TASK STATEMENT =
Retype, exactly as they appear below, the lines between the line holding "some (t1Addr (c" and the line holding "none => false", both ends included.

*** Opening of RECORD SET ***

/-- Rows of the register maps, part 9. -/
def regRows9 : List RegDesc := [
  { name := "PLT_CNT_STALE", base := 0xF000100, dims := [], width := 64, latch := true, rst := 0x0,
    fields := [⟨63, 0, .ro⟩] },
  { name := "PLT_CNT_UNREACH", base := 0xF000108, dims := [], width := 64, latch := true, rst := 0x0,
    fields := [⟨63, 0, .ro⟩] },
  { name := "PLT_CNT_TIMEOUT", base := 0xF000110, dims := [], width := 64, latch := true, rst := 0x0,
    fields := [⟨63, 0, .ro⟩] },
  { name := "PLT_CNT_DETOUR", base := 0xF000118, dims := [], width := 64, latch := true, rst := 0x0,
    fields := [⟨63, 0, .ro⟩] },
  { name := "PLT_CNT_NOLEASE", base := 0xF000120, dims := [], width := 64, latch := true, rst := 0x0,
    fields := [⟨63, 0, .ro⟩] },
  { name := "PLT_CNT_LOST_PKT", base := 0xF000128, dims := [], width := 64, latch := true, rst := 0x0,
    fields := [⟨63, 0, .ro⟩] },
  { name := "PLT_CNT_COLL_FAIL", base := 0xF000130, dims := [], width := 64, latch := true, rst := 0x0,
    fields := [⟨63, 0, .ro⟩] },
  { name := "PLT_PORT_STAT", base := 0xF010000, dims := [(16, 0x1000)], width := 64, latch := false, rst := 0x0,
    fields := [⟨55, 48, .ro⟩, ⟨47, 44, .ro⟩, ⟨43, 29, .ro⟩, ⟨15, 12, .ro⟩, ⟨11, 8, .ro⟩, ⟨3, 0, .ro⟩] },
  { name := "PLT_PORT_LAMBDA", base := 0xF010008, dims := [(16, 0x1000)], width := 32, latch := false, rst := 0x0,
    fields := [⟨23, 16, .ro⟩, ⟨15, 8, .ro⟩, ⟨7, 0, .ro⟩] },
  { name := "PLT_TEST_CTL", base := 0xF010010, dims := [(16, 0x1000)], width := 64, latch := false, rst := 0x0,
    fields := [⟨63, 48, .rw⟩, ⟨47, 32, .rw⟩, ⟨31, 16, .rw⟩, ⟨15, 11, .rw⟩, ⟨8, 8, .rw⟩, ⟨7, 0, .rw⟩] },
  { name := "PLT_CNT_FEC_CORR", base := 0xF010100, dims := [(16, 0x1000)], width := 64, latch := true, rst := 0x0,
    fields := [⟨63, 0, .ro⟩] },
  { name := "PLT_CNT_FEC_UNCORR", base := 0xF010108, dims := [(16, 0x1000)], width := 64, latch := true, rst := 0x0,
    fields := [⟨63, 0, .ro⟩] },
  { name := "PLT_CNT_CRC", base := 0xF010110, dims := [(16, 0x1000)], width := 64, latch := true, rst := 0x0,
    fields := [⟨63, 0, .ro⟩] },
  { name := "PLT_CNT_REPLAY", base := 0xF010118, dims := [(16, 0x1000)], width := 64, latch := true, rst := 0x0,
    fields := [⟨63, 0, .ro⟩] },
  { name := "PLT_CNT_RETRAIN", base := 0xF010120, dims := [(16, 0x1000)], width := 64, latch := true, rst := 0x0,
    fields := [⟨63, 0, .ro⟩] },
  { name := "PLT_CNT_FLITS_TX", base := 0xF010128, dims := [(16, 0x1000)], width := 64, latch := true, rst := 0x0,
    fields := [⟨63, 0, .ro⟩] },
  { name := "PLT_CNT_FLITS_RX", base := 0xF010130, dims := [(16, 0x1000)], width := 64, latch := true, rst := 0x0,
    fields := [⟨63, 0, .ro⟩] },
  { name := "PLT_CNT_INJECT", base := 0xF010138, dims := [(16, 0x1000)], width := 64, latch := true, rst := 0x0,
    fields := [⟨63, 0, .ro⟩] },
  { name := "PLT_COLL_CTL", base := 0xF020000, dims := [(64, 0x40)], width := 64, latch := false, rst := 0x0,
    fields := [⟨63, 32, .rw⟩, ⟨31, 24, .ro⟩, ⟨11, 10, .rw⟩, ⟨9, 8, .rw⟩, ⟨2, 2, .wo⟩, ⟨1, 1, .wo⟩, ⟨0, 0, .rw⟩] },
  { name := "PLT_COLL_BOX", base := 0xF020008, dims := [(64, 0x40)], width := 64, latch := false, rst := 0x0,
    fields := [⟨29, 25, .rw⟩, ⟨24, 20, .rw⟩, ⟨19, 15, .rw⟩, ⟨14, 10, .rw⟩, ⟨9, 5, .rw⟩, ⟨4, 0, .rw⟩] },
  { name := "PLT_COLL_SRC", base := 0xF020010, dims := [(64, 0x40)], width := 64, latch := false, rst := 0x0,
    fields := [⟨63, 0, .rw⟩] },
  { name := "PLT_COLL_DST", base := 0xF020018, dims := [(64, 0x40)], width := 64, latch := false, rst := 0x0,
    fields := [⟨63, 0, .rw⟩] },
  { name := "PLT_COLL_STAT", base := 0xF020020, dims := [(64, 0x40)], width := 64, latch := false, rst := 0x0,
    fields := [⟨63, 32, .ro⟩, ⟨23, 16, .ro⟩, ⟨3, 0, .ro⟩] },
  { name := "PLT_COLL_NOTIFY", base := 0xF020028, dims := [(64, 0x40)], width := 64, latch := false, rst := 0x0,
    fields := [⟨63, 0, .rw⟩] },
  { name := "QOS_CAP", base := 0x18000000, dims := [], width := 64, latch := false, rst := 0x1150103045000,
    fields := [⟨55, 48, .ro⟩, ⟨47, 40, .ro⟩, ⟨39, 24, .ro⟩, ⟨23, 16, .ro⟩, ⟨15, 8, .ro⟩] }]
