-- ==== Sys2Proof/Machine/Access.lean ====
section
/-! DEFINITION. Reads and writes of T0, T1, T2 and borrowed drift memory as the part performs them: the word code and
its corrections (R217, R220, R228 to R230), remapping (R229), recovery entries (R195, R196), dirty bits (R180), the
parity of protected homes (R185), injection (R238), and lost instances (R232). -/

namespace Sys2Proof.Machine

/-! ### Controllers -/

/-- The register of a controller: stacks are 0 to 15, channels 16 to 27. -/
def ctrlReg (f1 f2 : Nat → Reg) (c : Nat) : Reg := if c < 16 then f1 c else f2 (c - 16)

/-- The controller number of a controller. -/
def ctrlNum : Ctrl → Nat
  | .stack k => k.val
  | .chan k => 16 + k.val

/-- R373: KIND of a controller. -/
def ctrlKind (c : Nat) : Nat := if c < 16 then 6 else 7

/-- R373: INSTANCE of a controller. -/
def ctrlInst (c : Nat) : Nat := if c < 16 then c else c - 16

/-- R238: the controller and controller address of a T1 or T2 part address. -/
def State.ctrlAddrOf (s : State) (a : Nat) : Option (Nat × Nat) :=
  let o := spaceOff a
  match spaceOf a with
  | .t1 => let r := o % stackBytes
           some (stackOf o, r / 256 % 32 * 2 ^ 31 + r / 8192 * 256 + r % 256)
  | .t2 => some (16 + s.chanOf o, o / 4096 / max 1 s.chans.length * 4096 + o % 4096)
  | _ => none

/-- R238, R219, R164: the part address of a controller address, if it is data. -/
def State.partAddrOf (s : State) (c x : Nat) : Option Nat :=
  if c < 16 then
    let b := x % 2 ^ 31
    if b < 44739240 * 32 ∧ x / 2 ^ 31 < 32 then
      some (t1Addr (c * stackBytes + b / 256 * 8192 + x / 2 ^ 31 * 256 + b % 256))
    else none
  else match s.chans.idxOf? (c - 16) with
    | some i => some (t2Addr ((x / 4096 * s.chans.length + i) * 4096 + x % 4096))
    | none => none

/-- R229: the remap entry that holds a line. -/
def State.remapEntry (s : State) (c line : Nat) : Option Nat :=
  (List.range 16).find? fun n =>
    let r := ctrlReg (R.T1C_REMAP · n) (R.T2C_REMAP · n) c
    bitAt (s.reg r) 63 && bitsOf (s.reg r) 47 6 == line / 64

/-- R229: the line of a part address is served from a remap entry. -/
def State.remapped (s : State) (a : Nat) : Bool :=
  match s.ctrlAddrOf a with
  | some (c, x) => (s.remapEntry c x).isSome
  | none => false

/-- R28, R29: clear the present bit of a stack. -/
def clearStackPresent (st : Nat) (s : State) : State :=
  let f := if st < 8 then F.FMN_TOPO_CAP_STACK_PRESENT_LO else F.FMN_TOPO_CAP_STACK_PRESENT_HI
  setFld R.FMN_TOPO_CAP f (setBits (s.fld R.FMN_TOPO_CAP f) (st % 8) (st % 8) 0) s

/-- R221: a stack controller that leaves service writes its cached bursts to the stack. -/
def ckFlush (c : Nat) (s : State) : State := { s with ms := { s.ms with ckCache := mapErase s.ms.ckCache c } }

/-- R232: take a stack or channel out of service; guarantees on it are scaled (R358). -/
def memTakeOut (c cause : Nat) (s : State) : State :=
  if s.memState c = 6 then s
  else
    let s := ckFlush c (setFld (ctrlReg R.T1C_STAT R.T2C_STAT c) F.T1C_STAT_STATE 6 s)
    let s := if c < 16 then clearStackPresent c s else s
    qosRefresh (event 0x0603 (ctrlKind c) (ctrlInst c) (ctrlKind c) (ctrlInst c) cause 0 s)

/-! ### Codeword faults -/

/-- The mask of the wrong bits of the word at word address `w`. -/
def State.flipMask (s : State) (w : Nat) : Nat := mapGet s.ms.flips w 0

*** Close of RECORD SET ***

RESULT FOR THIS EXERCISE =
      some (t1Addr (c * stackBytes + b / 256 * 8192 + x / 2 ^ 31 * 256 + b % 256))
    else none
  else match s.chans.idxOf? (c - 16) with
    | some i => some (t2Addr ((x / 4096 * s.chans.length + i) * 4096 + x % 4096))
    | none => none

/-- R229: the remap entry that holds a line. -/
def State.remapEntry (s : State) (c line : Nat) : Option Nat :=
  (List.range 16).find? fun n =>
    let r := ctrlReg (R.T1C_REMAP · n) (R.T2C_REMAP · n) c
    bitAt (s.reg r) 63 && bitsOf (s.reg r) 47 6 == line / 64

/-- R229: the line of a part address is served from a remap entry. -/
def State.remapped (s : State) (a : Nat) : Bool :=
  match s.ctrlAddrOf a with
  | some (c, x) => (s.remapEntry c x).isSome
  | none => false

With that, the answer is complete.